There was plenty of bad news for Diplomat Pharmacy (DPLO) when the company announced its third-quarter results in November. The specialty pharmacy cut its full-year 2016 outlook after price concessions and weak hepatitis C drug sales hurt its performance.

Diplomat provided its fourth-quarter and full-year 2016 update on Tuesday after the market closed. The company's news wasn't much better this time around than it was four months ago. Here are the highlights.

Benjamin Franklin on $100 bill looking through pills

Image source: Getty Images.

Diplomat Pharmacy results: The raw numbers

Metric 

Q4 2016 

Q4 2015 

Change (YOY)

Sales

$1.1 billion

$986.8 million

16%

Net income (loss) from continuing operations

($1.1 million)

$3.6 million

N/A

Adjusted EPS

$0.08

$0.21

(61.9%)

Data source: Diplomat Pharmacy. 

What happened with Diplomat Pharmacy this quarter?

While Diplomat reported solid overall revenue growth in the fourth quarter, most of it stemmed from acquisitions during 2016. The company's organic revenue growth during the quarter was 4%. Diplomat continued to face headwinds from a decrease in hepatitis C volume and a shift to newer hepatitis C and cancer drugs.

Diplomat's gross margin slid from 7.8% in the prior-year period to 7.3% in the fourth quarter. This decline was a result of the shift to lower-margin drugs, lower margin in the company's specialty infusion business, and incremental direct and indirect remuneration (DIR) fees. These DIR fees reflect price concessions made to Medicare Part D plans that aren't included at the point of sale. 

The acquisition of TNH Specialty Pharmacy helped drive employee costs higher in the fourth quarter. Diplomat also paid $1.3 million for the early termination of a software license agreement. In addition, the company's bottom line was negatively affected by a $4.7 million impairment expense to write down its cost method investment in Physician Resource Management, Inc.

Diplomat reported full-year 2016 revenue of $4.4 billion, a 31% year-over-year increase. Over half of this jump came from organic growth. The company reported full-year 2016 earnings of $28.3 million, or $0.42 per diluted share. Adjusted earnings per share for the year came in at $0.75 -- unchanged from 2015.
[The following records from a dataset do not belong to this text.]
/-- The earliest of the pending faults. -/
def firstFault : List Held → Option Held
  | [] => none
  | h :: l => match firstFault l with
    | none => some h
    | some g => if g.seq < h.seq then some g else some h

/-- A pending fault is reported at the next boundary, before any operation of the bundle after it; later ones are discarded
(R402, R455). Not while the context is held or saved. -/
def execEvAsyncFaultReport (s : State) : Out :=
  .next (match firstFault s.ctx.fault with
    | some h =>
      if s.ctx.hold == .held || s.ctx.parked || !s.ctx.issuable then s
      else (s.mapCtx fun c => { c with fault := [] }).hold { h with seq := s.ctx.seq, rank := 0 }
    | none => s)

/-! ### Commits and waits -/

/-- The boundary at which the context stands commits, or a commit goes on (R397). -/
def execEvCheckpointCommit (s : State) : Out :=
  .next (match s.ctx.commit, s.ctx.endCkpt with
    | some r, _ => s.commit r
    | none, some r =>
      if s.ctx.queue.isEmpty && s.ctx.trap.isNone && s.ctx.fault.isEmpty && s.ctx.hold == .no then
        (s.mapCtx fun c => { c with commit := some r }).commit r
      else s
    | none, none => s)

/-- The operation in a tagged wait may dispatch again (R365). -/
def execEvTaggedWaitSatisfied (s : State) : Out := .next (s.mapCtx fun c => { c with waiting := none })

/-- The operation in a tagged wait (R365): in its slot's queue, or an `ldf.take` in the commit that performs it. An access through a
window waits at another package: an `ldf` for full there, another load as `State.tagged` says. -/
def Context.tagged (c : Context) : Option OpId :=
  match c.waiting with
  | some id => if (c.queue.any fun o => o.id == id) || c.commit.isSome && c.takeWaits == some id then some id else Option.none
  | Option.none => Option.none

/-- A load of another package's scratchpad waits in a tagged wait while its target is saved (R413), which is there to be known: the event
says it (`ok`). Its wait for a bank is none (R28, R365). -/
def State.tagged (s : State) : Option OpId := s.ctx.tagged.or (if s.arg.ok then s.ctx.remote.map fun r => r.op.id else none)

/-- WAITLIMIT as it governs an operation: with the value from before a `syswr` of its own bundle (R133). -/
def Context.waitLimit (c : Context) (id : OpId) : Word :=
  (c.saved.findSome? fun e => if e.1 = id.seq then (match e.2 with | .sys 0x00A x => some x | _ => Option.none) else Option.none).getD
    c.regs.waitlimit

/-- WAIT_TIMEOUT at the operation in a tagged wait (R365); a WAITLIMIT of 0 never times out. The wait of a commit in an `ldf.take`
ends so too, with the commit (log 63). -/
def execEvWaitTimeout (s : State) : Out :=
  .next (match s.tagged with
    | some id =>
      if s.ctx.waitLimit id = 0 then s
      else s.hold ⟨id.seq, id.slot.toNat + 1, id.pc, false, false, slotCode id.slot, s.coreNum, { code := 0x34 }⟩
    | none => s)

/-! ### Pre-emption (R342, R413) -/

/-- The boundary qualifies: after a `yield` bundle or at an iteration boundary, or before a bundle with PP set, with no transfer
pending (R342). -/
def State.qualifies (s : State) : Bool :=
  !s.ctx.inTransfer && (s.ctx.ppPoint || s.ctx.backPoint || (match s.fetch with | .ok (_, b) => b.pp | .error _ => false))

/-- Nothing waits in the slots but a long op stopped between two elements (R413). -/
def Context.drained (c : Context) : Bool := c.queue.all fun p => (c.longOp.map fun l => l.op.id) == some p.id

/-- The context can take the boundary path here: drained, with nothing else at work. -/
def State.canPark (s : State) : Bool :=
  s.ctx.live && s.ctx.issuable && s.ctx.preempt && !s.ctx.parked && s.ctx.hold == .no && s.ctx.drained && s.ctx.trap.isNone
    && s.ctx.fault.isEmpty && s.ctx.commit.isNone && s.ctx.endCkpt.isNone && s.qualifies

/-- Pre-emption by boundary: the boundary commits, counted as forced, unless it has, and the context waits to be saved. -/
def execEvPreemptByBoundary (s : State) : Out :=
  .next (
    if !s.canPark then s
    else
      let r : CommitReq := ⟨true, false, false, false, true⟩
      let s := if s.ctx.atCkpt then s else (s.mapCtx fun c => { c with commit := some r }).commit r
      if s.ctx.commit.isNone && s.ctx.trap.isNone then s.mapCtx fun c => { c with parked := true } else s)

/-- Pre-emption by rollback: in a tagged wait, held, or with no qualifying boundary within PREEMPTWAIT. A held context is saved as
it is; a commit in progress ends first, unless it waits in an `ldf.take` (R275). -/
def execEvPreemptByRollback (s : State) : Out :=
  .next (
    if !(s.ctx.live && s.ctx.issuable && s.ctx.preempt && !s.ctx.parked && (s.ctx.commit.isNone || s.tagged.isSome)) then s
    else match s.ctx.hold with
      | .no => s.rollback.mapCtx fun c => { c with parked := true }
      | .held => s.mapCtx fun c => { c with parked := true }
      | .exited => s)
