-- ==== Sys2Proof/Machine/Housekeeping.lean ====
section
/-! DEFINITION. Housekeeping.lean: boot, the housekeeping registers, clocks, temperature, telemetry and power gating
(R10, R15, R17, R235, R368, R443 to R445, R449 to R451). -/
namespace Sys2Proof.Machine

/-! ### Package reset and boot (R443, R444) -/

/-- A package reset: what lies outside the package stays, and so do the time of the pool's clock and the clusters that are fused off
(R14). -/
def State.resetPackage (s : State) : State :=
  { State.reset with host := s.host, pool := s.pool, inbox := s.inbox, clock := s.clock, arg := s.arg,
                     pkg := { Package.reset with now := s.pkg.now, shape := setBits Package.fullShape 15 0 (wbits s.pkg.shape 15 0) } }

/-- BOOTSTAT: STAGE and ERROR; a failed stage stops the package. -/
def State.bootStat (s : State) (stage error : Nat) : State :=
  s.mapPkg fun k => { k.setReg 0 (BitVec.ofNat 64 (error * 256 + stage)) with stopped := decide (error ≠ 0) }

/-- Stage 1: both signatures of the firmware header, and its SVN. -/
def fwSigned (b : BootInputs) : Bool :=
  let d := Config.sha384 b.fwHeader
  Config.ecdsaVerify Config.ecRoot d b.ecSig && Config.lmsVerify Config.lmsRoot d b.lmsSig

/-- HBMREGIONS (R444). -/
def regionsOk (x : Word) : Bool :=
  let p := wbits x 7 0
  let h := wbits x 15 8
  let spare := wbits x 23 16
  decide (8 ≤ p) && decide (p ≤ 61) && decide (h ≤ 8) && decide (1 ≤ spare) && decide (p + h + spare + 2 ≤ 64) && wbits x 63 24 == 0

/-- The tunables lie in the ranges of Table 20.3. -/
def tunablesOk (b : BootInputs) : Bool :=
  decide (b.proofDepth.toNat ≤ 8) && decide (1024 ≤ b.preemptWait.toNat) && decide (b.preemptWait.toNat ≤ 1048576)
    && decide (256 ≤ b.arrLogSize.toNat) && decide (b.arrLogSize.toNat ≤ 65536)

/-- Stage 4's registers. -/
def State.bootRegs (s : State) (b : BootInputs) : State :=
  s.mapPkg fun k =>
    let k := (((k.setReg 0x20 b.hbmRegions).setReg 0x28 b.homeHash).setReg 0x30 b.proofDepth).setReg 0x38 b.preemptWait
    let k := k.setReg 0x40 b.arrLogSize
    (b.thresh.take 32).zipIdx.foldl (fun k (t, i) => k.setReg (0x100 + 8 * i) (t.setWidth 64)) k

/-- Two shares of one region overlap; an empty one overlaps none. -/
def sharesMeet (a b : Nat × Nat) : Bool := decide (max a.1 b.1 < min (a.1 + a.2) (b.1 + b.2))

/-- Two descriptors share a cluster, a region share, a key slot or a mailbox (R368). -/
def descMeet (a b : PartDesc) : Bool :=
  a.clMask &&& b.clMask != 0 || a.mboxMask &&& b.mboxMask != 0
    || decide (max a.keyLo.toNat b.keyLo.toNat ≤ min a.keyHi.toNat b.keyHi.toNat)
    || (natRange 0 4).any fun r => sharesMeet (partShare a r) (partShare b r)

def descsOk : List PartDesc → Bool
  | [] => true
  | d :: l => !(l.any (descMeet d)) && descsOk l

/-- Firmware writes a partition's signer key table of 8 entries (R382). -/
def State.putSigners (s : State) (d : PartDesc) (table : List Byte) : State := s.fwPut d.signTab.toNat (sliceBytes table 0 2048)

/-- Stage 5: the descriptors and signer key tables are written, checked and locked. -/
def State.bootParts (s : State) (b : BootInputs) : State :=
  let s := (b.parts.zip b.signers).foldl (fun s x => s.putSigners x.1 x.2) s
  s.mapPkg fun k => { k with parts := Vector.ofFn fun i => b.parts[i.val]?.map fun (d : PartDesc) => { d with locked := true } }

/-- Stage 6: the package number, and the links: one with fewer than 8 lanes in a direction is absent (R15). -/
def State.bootLinks (s : State) (b : BootInputs) (n : BitVec 19) : State :=
  s.mapPkg fun k =>
    let mask := ((natRange 0 32).filter fun i => decide (8 ≤ b.lanes.getD i 0)).foldl (fun m i => m + 2 ^ i) 0
    { k with num := n, shape := setBits k.shape 63 32 (mask % 2 ^ 16 + mask / 2 ^ 16 * 2 ^ 16) }

/-- Stage 7: the mailboxes that a partition's MBOXMASK binds are opened. -/
def State.bootMboxes (s : State) (b : BootInputs) : State :=
  s.mapPkg fun k => { k with mboxOpen := b.parts.foldl (fun m (d : PartDesc) => m ||| d.mboxMask) 0 }

/-- The tenancy keys of the partitions (R379): the manual does not say who supplies them; here they come with the boot (log 6). -/
def State.bootTenancy (s : State) (b : BootInputs) : State :=
  s.mapPkg fun k => { k with tenancy := Vector.ofFn fun i => b.tenancy.getD i.val 0 }

/-- Stages 1 to 8, up to the first that fails (Table 20.1). -/
def State.boot (s : State) (b : BootInputs) : State :=
  if !fwSigned b then s.bootStat 1 1
  else if b.fwSvn.toNat < Config.fuseSvn.toNat then s.bootStat 1 2
  else
    let s := s.mapPkg fun k => { k with saveKey := (natRange 0 4).flatMap fun i => leBytes 8 (Config.entropy (s.clock + i)).toNat, spdm := { k.spdm with fw := Config.sha384 b.fwHeader } }
    if b.stackCount = 0 || b.stackCount.toNat > 8 then s.bootStat 3 3
    else
      let s := (s.mapPkg fun k => { k with shape := setBits k.shape 19 16 b.stackCount.toNat }).bootRegs b
      if !(regionsOk b.hbmRegions && tunablesOk b) then s.bootStat 4 4
      else
        let s := (s.bootParts b).bootTenancy b
        if b.parts.isEmpty || decide (8 < b.parts.length) || !descsOk b.parts then s.bootStat 5 5
        else
          match b.pkgNum with
          | none => s.bootStat 6 6
          | some n => ((s.bootLinks b n).bootMboxes b).bootStat 8 0

/-- A package reset, and the boot with what firmware and the fabric manager supply; without that it stays before stage 1. -/
def State.resetBoot (s : State) : State :=
  match s.arg.boot with
  | some b => s.resetPackage.boot b
  | none => s.resetPackage

def execEvPackageReset (s : State) : Out := .next s.resetBoot

/-! ### Register writes (R445, R446) -/

def State.stage (s : State) : Nat := wbits (s.pkg.reg 0) 7 0

/-- A write that is ignored is counted in WRIGNORED. -/
def State.ignored (s : State) : State :=
  let x := s.pkg.reg 0x10
  s.mapPkg fun k => k.setReg 0x10 (setBits x 63 48 (wbits x 63 48 + 1))

def State.put (s : State) (off : Nat) (v : Word) : State := s.mapPkg fun k => k.setReg off v

/-- F registers up to PKGNUM, in bytes of offset. -/
def fwReg (off : Nat) : Bool := off % 8 == 0 && decide (0x20 ≤ off) && decide (off ≤ 0x48)
def linkReg (off : Nat) : Bool := off % 8 == 0 && decide (0x100 ≤ off) && decide (off < 0x200)

/-- The mailbox whose doorbell or base an offset names belongs to a partition. -/
def State.ownsMbox (s : State) (p off : Nat) : Bool :=
  match s.partAt p with | some d => d.mboxMask.getLsbD ((off - 0x1000) / 16) | none => false

/-- An F register: only by firmware and before stage 5 has ended; RESET of a LINKCTL acts at any time (R438). -/
def State.writeFw (s : State) (off : Nat) (v : Word) (firmware : Bool) : State :=
  let s := if linkReg off && firmware && v.getLsbD 16 then s.resetLink ((off - 0x100) / 8) else s
  if !firmware || decide (5 < s.stage) then s.ignored
  else if off = 0x48 then s.mapPkg fun k => { k with num := BitVec.ofNat 19 (wbits v 18 0) }
  else if linkReg off then s.put off (BitVec.ofNat 64 (wbits v 15 0))
  else s.put off v

/-- The clock step, in POWERSTAT [15:8]: the lowest of CLKCAP, the power limit and the thermal limit (R449). -/
def State.setStep (s : State) : State :=
  let x := s.pkg.reg 0x10
  s.put 0x10 (setBits x 15 8 (min (wbits (s.pkg.reg 0x18) 3 0) (min s.pkg.limits.1.toNat s.pkg.limits.2.toNat)))

/-- CLKCAP: any partition's host driver (R445). -/
def State.writeClkCap (s : State) (v : Word) : State := (s.put 0x18 (BitVec.ofNat 64 (min 9 (wbits v 3 0)))).setStep

/-- The bits of a host register that a write reaches (R4, R446 to R448): a count, the base of a command ring, the base and size of an event
ring. -/
def hostBits (off : Nat) (v : Word) : Word :=
  if off < 0x1100 then (if off % 16 = 0 then setBits v 63 32 0 else v)
  else match off % 32 with
  | 0 => setBits v 11 0 0
  | 8 => setBits v 63 32 0
  | 16 => setBits v 11 5 0
  | _ => v

/-- A write to a housekeeping register (Table 20.3), by firmware or by the host driver of a partition. -/
def State.writeReg (s : State) (p off : Nat) (v : Word) (firmware : Bool) : State :=
  if off = 0 || off = 8 || off = 0x10 then s.ignored
  else if off = 0x18 then s.writeClkCap v
  else if fwReg off || linkReg off then s.writeFw off v firmware
  else if off % 8 = 0 && 0x1000 ≤ off && off < 0x1100 then
    if s.ownsMbox p off && (off % 16 = 8 || s.pkg.mboxOpen.getLsbD ((off - 0x1000) / 16)) then s.put off (hostBits off v) else s
  else if off % 8 = 0 && 0x2000 ≤ off && off < 0x2100 then
    if (off - 0x2000) / 32 = p && (s.partAt p).isSome then
      if off % 32 = 0x18 then s.consume p v else s.put off (hostBits off v)
    else s
  else s

/-- A package whose boot has failed offers no register but BOOTSTAT (R443). -/
def execEvRegisterWrite (s : State) : Out :=
  .next (if s.pkg.bootFailed then s else s.writeReg s.arg.p.toNat s.arg.off.toNat s.arg.v s.arg.firmware)

def execEvClkcapWrite (s : State) : Out := .next (if s.pkg.bootFailed then s else s.writeClkCap s.arg.v)

/-! ### Clocks, temperature, telemetry (R449 to R451) -/

/-- The power limit or the thermal limit moves; the step changes timing only. -/
def execEvClockStepChange (s : State) : Out := .next (s.mapPkg fun k => { k with limits := (s.arg.power, s.arg.thermal) }).setStep

/-- A junction at 120 °C: the package resets, and nothing it had under way goes on (R450). It boots again as after any reset. -/
def execEvThermalTrip (s : State) : Out := .next (if s.arg.heat.toNat < 120 then s else s.resetBoot)

/-- A sample of a telemetry group goes to every ring (its layout is the model's, log 17), and POWERSTAT shows it. It counts the errors that the
SRAM banks and L2 have corrected since the last one (`errors`, R418). -/
def execEvTelemetrySample (s : State) : Out :=
  .next (
    let s := s.mapPkg fun k => { k with corrected := k.corrected + s.arg.errors }
    let g := s.arg.group.toNat
    let q := tabGet 0 s.pkg.telSeq g
    let x := s.pkg.reg 0x10
    let d := leBytes 2 s.arg.watts.toNat ++ leBytes 1 s.arg.heat.toNat ++ leBytes 1 (wbits x 15 8) ++ leBytes 4 s.pkg.corrected
      ++ leBytes 4 q.toNat
    let s := (s.emitAll 5 g d).mapPkg fun k => { k with telSeq := tabSet k.telSeq g (q + 1) }
    s.put 0x10 (setBits (setBits x 31 16 s.arg.watts.toNat) 7 0 s.arg.heat.toNat))

/-- A cluster with no launch on it or placed there. -/
def State.clusterIdle (s : State) (c : Nat) : Bool :=
  (s.contexts.all fun x => x.1.toNat / 4 != c) && s.pkg.launches.all fun l => l.st == .saved || l.place.all fun x => x.1.toNat / 4 != c

/-- Before an idle cluster is gated its near caches and L1s give up every copy (R235). -/
def execEvClusterGate (s : State) : Out :=
  .next (
    let c := s.arg.cluster.toNat
    if !s.clusterIdle c then s
    else
      let f := fun (x : CoreSt) => { x with l1 := [] }
      let s := { s with core := if s.coreNum.toNat / 4 = c then f s.core else s.core,
                        cores := s.cores.map fun (b : Nat × CoreBox) => if b.1 / 4 = c then (b.1, { b.2 with core := f b.2.core }) else b }
      s.mapPkg fun k => { k with near := k.near.filter fun n => n.core.toNat / 4 != c, gated := setBits k.gated c c 1 })

/-- A placement wakes its cluster. -/
def execEvClusterWake (s : State) : Out :=
  .next (s.mapPkg fun k => { k with gated := setBits k.gated s.arg.cluster.toNat s.arg.cluster.toNat 0 })

end Sys2Proof.Machine
end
What management had to say

Phil Hagerman, Diplomat's chairman and CEO, acknowledged some of the issues facing his company:

The fourth quarter saw continued strength in our oncology and specialty infusion businesses, but as expected, our hepatitis C business remained under pressure.  We are aggressively pursuing a positive resolution around DIR fees, and in the meantime, we have instituted cost-savings initiatives that will help to streamline our operations. For 2017, we are focused on growing our core oncology business and higher-margin infusion and service offerings. Additionally, we remain acquisitive and are evaluating external growth opportunities.

Looking forward

Diplomat Pharmacy projects 2017 revenue of $4.3 billion to $4.7 billion. That reflects year-over-year growth of roughly 5% at the midpoint of the range. The company expects net income between $6.5 million and $15.5 million. Even at the upper end of the range, this guidance represents a 45% drop from 2016.

Not surprisingly, the specialty pharmacy also anticipates lower adjusted earnings per share this year. Diplomat thinks adjusted earnings per share for 2017 will be between $0.54 and $0.70. The midpoint of this range is 17% below the 2016 level.

It appears that hepatitis C and drug mix headwinds will continue to plague Diplomat this year. Over the longer run, though, the company could return to growth with its specialty cancer drugs, with its infusion services, and through making smart acquisitions. Diplomat's motto when the company began operations in 1975 should help it as much in the future as it has in the past: "Take good care of patients, and the rest falls into place."